Stored data entries
____________________
/-- Why the model refuses a command. -/
inductive Refusal where
  /-- Raised by `exec` for a command that has no meaning yet, named by its mnemonic. Safe: nothing follows. -/
  | notModelled (mnemonic : String)
  deriving DecidableEq, Repr

/-- The block: the device and the commands that wait, first in first out. -/
structure State where
  dev     : Dev := {}
  pending : List Instr := []
  deriving DecidableEq, Repr, Inhabited

/-- Right after power-on reset: every register field at its reset value, every memory unlisted, nothing waiting. -/
def State.reset : State := {}

end Sys2Proof.Machine
end

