-- ==== Sys2Proof/Machine/RegsSlot.lean ====
section
/-! DEFINITION. Register fields, from the tables of the spec: address, lowest bit, width, type, reset value,
whether it keeps its value across warm reset, and how a disallowed value is stored. The Turnstile slot registers (R193 to R198). -/
namespace Sys2Proof.Machine.Reg

/-- TS_CFG.EN (R193, Table 5-10). -/
def TS_CFG_EN (r t : Nat) : Fld := ⟨(slotBase r t) + 0x0, 31, 1, .ro, 0x0, true, .any⟩
/-- TS_CFG.SNAP_MAX (R193, Table 5-10). -/
def TS_CFG_SNAP_MAX (r t : Nat) : Fld := ⟨(slotBase r t) + 0x0, 24, 7, .rw, 0x40, true, (.clamp 1 64)⟩
/-- TS_CFG.PUB (R193, Table 5-10). -/
def TS_CFG_PUB (r t : Nat) : Fld := ⟨(slotBase r t) + 0x0, 20, 4, .ro, (slotPub t), true, .any⟩
/-- TS_CFG.L (R193, Table 5-10). -/
def TS_CFG_L (r t : Nat) : Fld := ⟨(slotBase r t) + 0x0, 16, 2, .ro, 0x3, true, .any⟩
/-- TS_CFG.TARGET (R193, Table 5-10). -/
def TS_CFG_TARGET (r t : Nat) : Fld := ⟨(slotBase r t) + 0x0, 8, 8, .ro, 0x0, true, .any⟩
/-- TS_CFG.KIND (R193, Table 5-10). -/
def TS_CFG_KIND (r t : Nat) : Fld := ⟨(slotBase r t) + 0x0, 0, 4, .ro, (slotKind t), true, .any⟩
/-- TS_STATUS.OUT_STATUS (R194, Table 5-11). -/
def TS_STATUS_OUT_STATUS (r t : Nat) : Fld := ⟨(slotBase r t) + 0x4, 16, 2, .ro, (slotOutStatus t), true, .any⟩
/-- TS_STATUS.LEVEL (R194, Table 5-11). -/
def TS_STATUS_LEVEL (r t : Nat) : Fld := ⟨(slotBase r t) + 0x4, 8, 8, .ro, 0x0, true, .any⟩
/-- TS_STATUS.FAR_RST (R194, Table 5-11). -/
def TS_STATUS_FAR_RST (r t : Nat) : Fld := ⟨(slotBase r t) + 0x4, 3, 1, .ro, 0x0, true, .any⟩
/-- TS_STATUS.STATE (R194, Table 5-11). -/
def TS_STATUS_STATE (r t : Nat) : Fld := ⟨(slotBase r t) + 0x4, 0, 2, .ro, 0x0, true, .any⟩
/-- TS_IRQ_CAUSE.DROP (R195, Table 5-12). -/
def TS_IRQ_CAUSE_DROP (r t : Nat) : Fld := ⟨(slotBase r t) + 0x8, 3, 1, .w1c, 0x0, true, .any⟩
/-- TS_IRQ_CAUSE.PULSE_LOST (R195, Table 5-12). -/
def TS_IRQ_CAUSE_PULSE_LOST (r t : Nat) : Fld := ⟨(slotBase r t) + 0x8, 2, 1, .w1c, 0x0, true, .any⟩
/-- TS_IRQ_CAUSE.CLOCK_STOPPED (R195, Table 5-12). -/
def TS_IRQ_CAUSE_CLOCK_STOPPED (r t : Nat) : Fld := ⟨(slotBase r t) + 0x8, 1, 1, .w1c, 0x0, true, .any⟩
/-- TS_IRQ_CAUSE.RESYNC_DONE (R195, Table 5-12). -/
def TS_IRQ_CAUSE_RESYNC_DONE (r t : Nat) : Fld := ⟨(slotBase r t) + 0x8, 0, 1, .w1c, 0x0, true, .any⟩
/-- TS_DISCARD.ENTRIES (R196, Table 5-13). -/
def TS_DISCARD_ENTRIES (r t : Nat) : Fld := ⟨(slotBase r t) + 0x10, 0, 32, .ro, 0x0, true, .any⟩
/-- TS_DROP.TOKENS (R196, Table 5-13). -/
def TS_DROP_TOKENS (r t : Nat) : Fld := ⟨(slotBase r t) + 0x14, 0, 32, .ro, 0x0, true, .any⟩
/-- TS_PULSE.DISCARDED (R196, Table 5-13). -/
def TS_PULSE_DISCARDED (r t : Nat) : Fld := ⟨(slotBase r t) + 0x18, 16, 16, .ro, 0x0, true, .any⟩
/-- TS_PULSE.LOST (R196, Table 5-13). -/
def TS_PULSE_LOST (r t : Nat) : Fld := ⟨(slotBase r t) + 0x18, 0, 16, .ro, 0x0, true, .any⟩
/-- TS_VALUE_LO.VALUE_LO (R197, Table 5-14). -/
def TS_VALUE_LO_VALUE_LO (r t : Nat) : Fld := ⟨(slotBase r t) + 0x1c, 0, 32, .rw, 0x0, true, .any⟩
/-- TS_VALUE_HI.VALUE_HI (R197, Table 5-14). -/
def TS_VALUE_HI_VALUE_HI (r t : Nat) : Fld := ⟨(slotBase r t) + 0x20, 0, 24, .rw, 0x0, true, .any⟩
/-- TS_CMD.FLUSH (R198, Table 5-15). -/
def TS_CMD_FLUSH (r t : Nat) : Fld := ⟨(slotBase r t) + 0x2c, 1, 1, .wo, 0x0, true, .any⟩
/-- TS_CMD.CLR_STATS (R198, Table 5-15). -/
def TS_CMD_CLR_STATS (r t : Nat) : Fld := ⟨(slotBase r t) + 0x2c, 0, 1, .wo, 0x0, true, .any⟩
/-- TS_IRQ_EN.DROP (R195, Table 5-12). -/
def TS_IRQ_EN_DROP (r t : Nat) : Fld := ⟨(slotBase r t) + 0xc, 3, 1, .rw, 0x0, true, .any⟩
/-- TS_IRQ_EN.PULSE_LOST (R195, Table 5-12). -/
def TS_IRQ_EN_PULSE_LOST (r t : Nat) : Fld := ⟨(slotBase r t) + 0xc, 2, 1, .rw, 0x0, true, .any⟩
/-- TS_IRQ_EN.CLOCK_STOPPED (R195, Table 5-12). -/
def TS_IRQ_EN_CLOCK_STOPPED (r t : Nat) : Fld := ⟨(slotBase r t) + 0xc, 1, 1, .rw, 0x0, true, .any⟩
/-- TS_IRQ_EN.RESYNC_DONE (R195, Table 5-12). -/
def TS_IRQ_EN_RESYNC_DONE (r t : Nat) : Fld := ⟨(slotBase r t) + 0xc, 0, 1, .rw, 0x0, true, .any⟩

/-- The fields of the slot registers that stand once per block. -/
def slotFlds (r t : Nat) : List Fld :=
  [TS_CFG_EN r t, TS_CFG_SNAP_MAX r t, TS_CFG_PUB r t, TS_CFG_L r t, TS_CFG_TARGET r t, TS_CFG_KIND r t, TS_STATUS_OUT_STATUS r t, TS_STATUS_LEVEL r t, TS_STATUS_FAR_RST r t, TS_STATUS_STATE r t, TS_IRQ_CAUSE_DROP r t, TS_IRQ_CAUSE_PULSE_LOST r t, TS_IRQ_CAUSE_CLOCK_STOPPED r t, TS_IRQ_CAUSE_RESYNC_DONE r t, TS_DISCARD_ENTRIES r t, TS_DROP_TOKENS r t, TS_PULSE_DISCARDED r t, TS_PULSE_LOST r t, TS_VALUE_LO_VALUE_LO r t, TS_VALUE_HI_VALUE_HI r t, TS_CMD_FLUSH r t, TS_CMD_CLR_STATS r t, TS_IRQ_EN_DROP r t, TS_IRQ_EN_PULSE_LOST r t, TS_IRQ_EN_CLOCK_STOPPED r t, TS_IRQ_EN_RESYNC_DONE r t]
/-- The fields of the register at address `a` of the slot registers, none where no register stands. -/
def slotAt (r t : Nat) (a : Nat) : List Fld :=
  (slotFlds r t).filter (fun f => f.addr == a)

end Sys2Proof.Machine.Reg
end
____________________
→ Task objective: Return only the lines above that run from the opening line through the line containing "TS_STATUS.STATE (R194, Table 5-11). -/", exactly as written.

→ Problem solution:
/-- Why the model refuses a command. -/
inductive Refusal where
  /-- Raised by `exec` for a command that has no meaning yet, named by its mnemonic. Safe: nothing follows. -/
  | notModelled (mnemonic : String)
  deriving DecidableEq, Repr

/-- The block: the device and the commands that wait, first in first out. -/
structure State where
  dev     : Dev := {}
  pending : List Instr := []
  deriving DecidableEq, Repr, Inhabited

/-- Right after power-on reset: every register field at its reset value, every memory unlisted, nothing waiting. -/
def State.reset : State := {}

end Sys2Proof.Machine
end

-- ==== Sys2Proof/Machine/RegsSlot.lean ====
section
/-! DEFINITION. Register fields, from the tables of the spec: address, lowest bit, width, type, reset value,
whether it keeps its value across warm reset, and how a disallowed value is stored. The Turnstile slot registers (R193 to R198). -/
namespace Sys2Proof.Machine.Reg

/-- TS_CFG.EN (R193, Table 5-10). -/
def TS_CFG_EN (r t : Nat) : Fld := ⟨(slotBase r t) + 0x0, 31, 1, .ro, 0x0, true, .any⟩
/-- TS_CFG.SNAP_MAX (R193, Table 5-10). -/
def TS_CFG_SNAP_MAX (r t : Nat) : Fld := ⟨(slotBase r t) + 0x0, 24, 7, .rw, 0x40, true, (.clamp 1 64)⟩
/-- TS_CFG.PUB (R193, Table 5-10). -/
def TS_CFG_PUB (r t : Nat) : Fld := ⟨(slotBase r t) + 0x0, 20, 4, .ro, (slotPub t), true, .any⟩
/-- TS_CFG.L (R193, Table 5-10). -/
def TS_CFG_L (r t : Nat) : Fld := ⟨(slotBase r t) + 0x0, 16, 2, .ro, 0x3, true, .any⟩
/-- TS_CFG.TARGET (R193, Table 5-10). -/
def TS_CFG_TARGET (r t : Nat) : Fld := ⟨(slotBase r t) + 0x0, 8, 8, .ro, 0x0, true, .any⟩
/-- TS_CFG.KIND (R193, Table 5-10). -/
def TS_CFG_KIND (r t : Nat) : Fld := ⟨(slotBase r t) + 0x0, 0, 4, .ro, (slotKind t), true, .any⟩
/-- TS_STATUS.OUT_STATUS (R194, Table 5-11). -/
def TS_STATUS_OUT_STATUS (r t : Nat) : Fld := ⟨(slotBase r t) + 0x4, 16, 2, .ro, (slotOutStatus t), true, .any⟩
/-- TS_STATUS.LEVEL (R194, Table 5-11). -/
def TS_STATUS_LEVEL (r t : Nat) : Fld := ⟨(slotBase r t) + 0x4, 8, 8, .ro, 0x0, true, .any⟩
/-- TS_STATUS.FAR_RST (R194, Table 5-11). -/
def TS_STATUS_FAR_RST (r t : Nat) : Fld := ⟨(slotBase r t) + 0x4, 3, 1, .ro, 0x0, true, .any⟩
/-- TS_STATUS.STATE (R194, Table 5-11). -/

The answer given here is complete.